Sacramento’s electric-car club
For Tom Dowling, embracing new-fangled gadgets is something that runs in the family.
“My father was an early adopter, and we had the very first TV set on the block,” said Dowling, who today is vice president of the Greater Sacramento Electrified Auto Association, and possessor of two electrified cars. That’s right, he’s also an early adopter to the latest auto technology.
Now retired and lodged in Folsom, Dowling joined a local chapter of the national Electrified Auto Association and spends a lot of his time sharing expertise on things such as electrical chargers with other electric-vehicle owners.
There are eighty five members in the GSEAA, which is run like an auto club for alternative-vehicle enthusiasts. But a club “for geeks,” according to member David Link, a retired math teacher and proprietor of a one thousand nine hundred ninety eight Honda Civic GX natural-gas car, which is charged by a gas compressor.
Link said the club has been around since the ’70s and has had two incarnations. Its original members were experimenters: They would take ordinary gasoline cars, de-robe the vehicles of its gas tank, gasoline engine and all parts that were rigorously gasoline operated, because there was no EV industry prior to the ’90s.
“There are cars you see driving around that are missing their tailpipe,” said Man Hall, GSEAA president, who listed old Porsches as vehicles that are popular to convert to electrified. “There is still a little bit of that [conversion] going on in the club, it’s mostly [made up of] people who have bought commercial EVs.”
The manufacturing of commercial EVs and their batteries is a direct result of President Barack Obama’s $800 billion economic-stimulus package in 2009. More than $Two billion in federal grants, combined with another $Two billion in private investment for EV manufacturing and its infrastructure has made EVs a higher-profile industry.
According to the California Department of Motor Vehicles, at the end of two thousand eleven there were 99,917 registered electrical vehicles and 395,483 registered hybrid vehicles in California.
Those are petite numbers compared to the almost thirty two million gasoline-fueled vehicles in the state, but it is an industry in its infancy after many false starts.
Inbetween one thousand nine hundred ninety seven and 2000, Honda, Nissan, Toyota, General Motors Co. and Ford Motor Co. produced electrified cars to test the viability of a commercial EV market, but most of these vehicles were only available by lease. By 2003, manufacturers phased out EVs.
The Obama administration’s revival of the EV industry still has a long way to go to meet its aim of putting one million EVs on the road by 2015.
“It’s sticker shock and range anxiety,” said Link about what keeps people from buying EVs.
Dowling possesses a two thousand eleven Chevy Volt and said he paid $47,000, prior to the $7,500 federal tax credit and the $Two,500 California rebate as incentive for purchasing his car.
Hall possesses a Nissan Leaf and he spent $600 on his charging station. He chose electrified because of the dramatically lower cost of fuel and maintenance.

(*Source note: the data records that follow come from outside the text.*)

/-- A speculative instruction fetch reads a Device location unless it is execute-never for all Exception levels (after its
walk, which must not fault), and no register and no cache changes: at once, or, where it is asked to stay and the
implementation treats the location as Gathering, as a read in flight. One that is execute-never for all of them is never
fetched from, speculatively or otherwise (21_device_memory.md R136). That a speculative fetch makes its walk reads first, but for
those kept from before (log 27), that the levels are these four on every platform (log 63), and how it is gathered (log 66), are
the model's choices. -/
def Obligations.SpeculativeFetchesReachDevices : Prop :=
  (∀ (s : State) (o va : Nat) (kept : List Nat) (late : Option Nat) (t : Tr), fetchTr (s.getObs o).ctl va = some t →
    t.attr.isDevice = true →
    ((∀ l : EL, l ∈ t.xn) → s.handle (.specFetch o va kept late) = .next s) ∧
    ((∃ l : EL, l ∉ t.xn) → (∀ w ∈ t.walk, walkFaults s.platform (s.getObs o).ctl w = false) →
      s.recordRefusal (fetchByte va t :: walkBytes s.platform (s.getObs o).ctl t.walk) = none →
      ((late = none ∨ mayLinger s.platform t.attr = false) →
        ∃ u, s.handle (.specFetch o va kept late) = .next u ∧
          u = { s with arrivals := u.arrivals, mem := u.mem, touched := u.touched } ∧
          u.arrivals = (s.walkReads o (s.getObs o).ctl (s.dueWalks o (s.getObs o).ctl kept t.walk)).arrivals ++
            [(fetchAccessOf o t t.attr).arrival s.platform]) ∧
      ∀ n, late = some n → mayLinger s.platform t.attr = true →
        ∃ u x, s.handle (.specFetch o va kept late) = .next u ∧
          u = { s with arrivals := u.arrivals, mem := u.mem, touched := u.touched, inflight := s.inflight ++ [x],
                       nextId := u.nextId, nextInstr := u.nextInstr } ∧
          u.arrivals = (s.walkReads o (s.getObs o).ctl (s.dueWalks o (s.getObs o).ctl kept t.walk)).arrivals ∧
          x.touchedBytes = [t.pa] ∧ x.attr = t.attr ∧ x.obs = o ∧ x.cls = .fetch ∧ x.dir = .read ∧ x.dst = none ∧
          x.fuel = n)) ∧
  (∀ (s u : State) (slot : Slot) (va : Nat) (t : Tr), slot.va = some va → fetchTr s.me.ctl va = some t →
    t.attr.isDevice = true → (∀ l : EL, l ∈ t.xn) → s.fetchAccess slot ≠ .go u)

/-- Speculative data reads are of Normal memory, at any time and of any set of locations; they raise nothing, write no
register and no memory, and keep every copy a cache holds: they only add clean ones, with the value the observer reads there, at
once or, `late`, on their way to the cache, which has them after a fill (20_memory.md R51, R55; 10_state.md R36; log 35); Device memory is not read (21_device_memory.md R115). A location that is not idempotent, or was
accessed with a mismatched record, is refused instead (20_memory.md R63, R81). -/
def Obligations.SpeculativeReadsOnlyFillCaches : Prop :=
  ∀ (s : State) (o va size unit : Nat) (late : Bool),
    (s.recordRefusal (s.specBytes o (List.range' va size)) = none →
      ∃ t, s.handle (.specRead o va size unit late) = .next t ∧ OnlyFills s t o unit late (List.range' va size) ∧
        ((∀ k, k < size → ∀ r, dataTr s.platform (s.getObs o).ctl (va + k) = some r → r.attr.isDevice = true) → t = s)) ∧
    (∀ k t, k < size → dataTr s.platform (s.getObs o).ctl (va + k) = some t → t.attr.isNormal = true →
      (∀ w ∈ t.walk, walkFaults s.platform (s.getObs o).ctl w = false) → Clashes s (fetchByte (va + k) t) →
      s.handle (.specRead o va size unit late) = .refused .mismatchedAttributes ∨
        s.handle (.specRead o va size unit late) = .refused .nonIdempotentNormal)
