/-- A group performed leaves the accesses in flight, but for those to be performed again. -/
theorem State.foldl_finish_inflight (again : List Nat) (xs : List Xact) (s : State) :
    (xs.foldl (State.finish again) s).inflight =
      s.inflight.filter (fun y => xs.all (fun x => again.contains x.id && x.repeatable || y.id != x.id)) := by
  induction xs generalizing s with
  | nil => exact (List.filter_eq_self.2 (by simp)).symm
  | cons x t ih =>
    rw [List.foldl_cons, ih]
    unfold State.finish
    cases hr : (again.contains x.id && x.repeatable)
    · simp only [Bool.false_eq_true, if_false, State.retire_inflight, State.endpointAck_inflight, List.filter_filter]
      congr 1; funext y; rw [List.all_cons, hr, Bool.false_or, Bool.and_comm]
    · simp only [if_true]
      congr 1; funext y; rw [List.all_cons, hr, Bool.true_or, Bool.true_and]

theorem State.foldl_perform_inflight (xs : List Xact) (s : State) : (xs.foldl State.perform s).inflight = s.inflight :=
  foldl_keeps State.inflight State.perform (fun s x => State.perform_inflight s x) xs s

theorem State.foldl_perform_arrivals (xs : List Xact) (s : State) : (xs.foldl State.perform s).arrivals = s.arrivals :=
  foldl_keeps State.arrivals State.perform (fun s x => State.perform_arrivals s x) xs s

theorem State.foldl_finish_arrivals (b : List Nat) (xs : List Xact) (s : State) :
    (xs.foldl (State.finish b) s).arrivals = s.arrivals :=
  foldl_keeps State.arrivals (State.finish b) (fun s x => State.finish_arrivals s b x) xs s

theorem State.transact_inflight_again (s : State) (xs : List Xact) (again : List Nat) :
    (s.transact xs again).inflight =
      s.inflight.filter (fun y => xs.all (fun x => again.contains x.id && x.repeatable || y.id != x.id)) := by
  rw [State.transact, State.foldl_finish_inflight, State.reactGroup_inflight, State.foldl_perform_inflight]; simp

/-- A group performed once leaves the accesses in flight. -/
theorem State.transact_inflight (s : State) (xs : List Xact) :
    (s.transact xs []).inflight = s.inflight.filter (fun y => xs.all (fun x => y.id != x.id)) := by
  rw [State.transact_inflight_again]; simp

/-- One access performed leaves, or stays to be performed again if it is repeatable. -/
theorem State.transact_one_inflight (s : State) (x : Xact) (again : List Nat) :
    (s.transact [x] again).inflight =
      if again.contains x.id && x.repeatable then s.inflight else s.inflight.filter (fun y => y.id != x.id) := by
  simp only [State.transact, List.foldl_cons, List.foldl_nil]
  unfold State.finish
  split <;> simp

/-- What a group adds to the arrivals: at most one transaction, of those of its accesses seen at an endpoint. -/
theorem State.logGroup_arrivals (s : State) (xs : List Xact) :
    (s.logGroup xs).arrivals = s.arrivals ∧ xs.filter s.reachesEndpoint = [] ∨
    ∃ a, (s.logGroup xs).arrivals = s.arrivals ++ [a] ∧ a.others = [] ∧ a.xs = xs.filter s.reachesEndpoint ∧
      a.bytes = a.xs.flatMap Xact.touchedBytes ∧ ∃ y ∈ a.xs, a.dir = y.dir := by
  unfold State.logGroup
  split
  · next h => exact .inl ⟨rfl, h⟩
  · next y ys h => exact .inr ⟨_, rfl, rfl, h.symm, rfl, y, List.mem_cons_self, rfl⟩

theorem State.transact_arrivals (s : State) (xs : List Xact) (again : List Nat) :
    (s.transact xs again).arrivals = (s.logGroup xs).arrivals := by
  rw [State.transact, State.foldl_finish_arrivals, State.reactGroup_arrivals, State.foldl_perform_arrivals]

theorem State.performOne_inflight (s : State) (x : Xact) :
    (s.performOne x []).inflight = s.inflight.filter (fun y => y.id != x.id) := by
  unfold State.performOne
  split
  · simp
  · simp [State.transact_inflight]

theorem State.foldl_performOne_inflight (L : List Xact) (s : State) :
    (L.foldl (fun s y => s.performOne y []) s).inflight = s.inflight.filter (fun y => L.all (fun x => y.id != x.id)) := by
  induction L generalizing s with
  | nil => exact (List.filter_eq_self.2 (by simp)).symm
  | cons x t ih =>
    rw [List.foldl_cons, ih, State.performOne_inflight, List.filter_filter]
    congr 1; funext y; simp [Bool.and_comm]

/-- A forced access is no longer in flight. -/
theorem State.force_inflight (s : State) (id : Nat) : ∀ y ∈ (s.force id []).inflight, y ∈ s.inflight ∧ y.id ≠ id := by
  unfold State.force
  split
  · next h =>
    intro y hy
    refine ⟨hy, fun e => ?_⟩
    have := List.find?_eq_none.1 h y hy
    simp [e] at this
  · next x h =>
    have hx : x.id = id := by simpa using List.find?_some h
    split
    · intro y hy
      simp only [State.retire_inflight, State.deliverTo_inflight, List.mem_filter, bne_iff_ne] at hy
      exact ⟨hy.1, hx ▸ hy.2⟩
    · intro y hy
      rw [State.performOne_inflight, State.foldl_performOne_inflight] at hy
      simp only [List.mem_filter, bne_iff_ne] at hy
      exact ⟨hy.1.1, hx ▸ hy.2⟩

theorem State.forceAll_inflight (ids : List Nat) (s : State) :
    ∀ y ∈ (s.forceAll ids).inflight, y ∈ s.inflight ∧ y.id ∉ ids := by
  induction ids generalizing s with
  | nil => intro y hy; exact ⟨hy, by simp⟩
  | cons i t ih =>
    intro y hy
    have h1 := ih (s.force i []) y hy
    have h2 := s.force_inflight i y h1.1
    exact ⟨h2.1, by simp [h2.2, h1.2]⟩

/-! ### What must be performed first -/

/-- Only an access that is earlier in program order must precede another. -/
theorem State.mustPrecede_lt {s : State} {a b : Xact} (h : s.mustPrecede a b = true) : a.id < b.id := by
  simp only [State.mustPrecede, Bool.and_eq_true, decide_eq_true_eq] at h; exact h.1.2

/-- What must precede an access is performed before it. -/
theorem State.waitsFor_of_mustPrecede {s : State} {a b : Xact} (h : s.mustPrecede a b = true) : s.waitsFor b a = true := by
  simp [State.waitsFor, h]

/-- Only an access issued earlier is performed before another. -/
theorem State.waitsFor_lt {s : State} {a b : Xact} (h : s.waitsFor b a = true) : a.id < b.id := by
  simp only [State.waitsFor, State.seenBefore, Bool.or_eq_true, Bool.and_eq_true, decide_eq_true_eq] at h
  rcases h with h | h
  · exact State.mustPrecede_lt h
  · exact h.1.1.1.1.1.1.2

theorem State.required_step (s : State) (xs L : List Xact) :
    (L.foldr (fun y acc => if (acc ++ xs).any (fun z => s.waitsFor z y) then y :: acc else acc) []).Sublist L := by
  induction L with
  | nil => simp
  | cons y t ih =>
    rw [List.foldr_cons]
    split
    · exact ih.cons_cons y
    · exact ih.cons y

/-- Of accesses in rising order, the ones `required` finds are closed under `waitsFor`. -/
theorem State.required_closed (s : State) (xs L : List Xact) (hL : L.Pairwise (fun a b => a.id < b.id)) (y z : Xact)
    (hy : y ∈ L)
    (hz : z ∈ L.foldr (fun y acc => if (acc ++ xs).any (fun z => s.waitsFor z y) then y :: acc else acc) [] ++ xs)
    (h : s.waitsFor z y = true) :
    y ∈ L.foldr (fun y acc => if (acc ++ xs).any (fun z => s.waitsFor z y) then y :: acc else acc) [] := by
  have hlt : y.id < z.id := by
    exact State.waitsFor_lt h
  induction L with
  | nil => cases hy
  | cons w t ih =>
    rw [List.pairwise_cons] at hL
    rw [List.foldr_cons] at hz ⊢
    rcases List.mem_cons.1 hy with rfl | hy'
    · split
      · simp
      · next hn =>
        rw [if_neg hn] at hz
        exact absurd (List.any_eq_true.2 ⟨z, hz, h⟩) hn
    · split at hz
      · next hp =>
        rw [if_pos hp]
        rcases List.mem_append.1 hz with hz | hz
        · rcases List.mem_cons.1 hz with rfl | hz
          · exact absurd (hL.1 y hy') (by omega)
          · exact List.mem_cons_of_mem _ (ih hL.2 hy' (List.mem_append_left _ hz))
        · exact List.mem_cons_of_mem _ (ih hL.2 hy' (List.mem_append_right _ hz))
      · next hn => rw [if_neg hn]; exact ih hL.2 hy' hz

/-- Every access `required` finds is older than some access of the group. -/
theorem State.required_older (s : State) (xs L : List Xact) (n : Nat) (hx : ∀ x ∈ xs, x.id ≤ n) :
    ∀ y ∈ L.foldr (fun y acc => if (acc ++ xs).any (fun z => s.waitsFor z y) then y :: acc else acc) [], y.id < n := by
  induction L with
  | nil => intro y hy; cases hy
  | cons w t ih =>
    intro y hy
    rw [List.foldr_cons] at hy
    split at hy
    · next hp =>
      rcases List.mem_cons.1 hy with rfl | hy
      · obtain ⟨z, hz, h⟩ := List.any_eq_true.1 hp
        have hlt : y.id < z.id := by
          exact State.waitsFor_lt h
        rcases List.mem_append.1 hz with hz | hz
        · exact Nat.lt_trans hlt (ih z hz)
        · exact Nat.lt_of_lt_of_le hlt (hx z hz)
      · exact ih y hy
    · exact ih y hy

end Sys2Proof.Machine
end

“You have to keep in mind that a lot of people only look at the money you’re saving on gas. They’ve got valve adjustments, smog checks, clutch problems, oil checks. All those things don’t exist with electrical cars,” explained Elia Bassin, GSEAA member and possessor of the two thousand ten Zero Motorcycle, one of the very first classes of electrical motorcycles.
To put range anxiety into perspective: Dowling’s Chevy Volt has forty miles of battery life. On trips to San Francisco to visit his grandchildren, he uses up his battery life, then lets the gas motor kick in so that it charges the battery while he drives.
Bassin pointed out that most people only have 10-mile commutes.
Part of the success of traditional gasoline cars is the way it proceeds to symbolize unlimited freedom on the open road for American consumers.
The GSEAA network of alternative-fuel owners are interested in switching people’s minds about EVs, in order to dispel the many fallacies they see associated with alternative vehicles. One tactic is noting the high cost of fossil fuels.
“When I had my very first car, gas was ninety nine cents,” Bassin said, “and I’m not even thirty years old, and it has gone to over $Four dollars a gallon. It’s thicker than any inflation of anything, maybe fatter than health-care inflation.”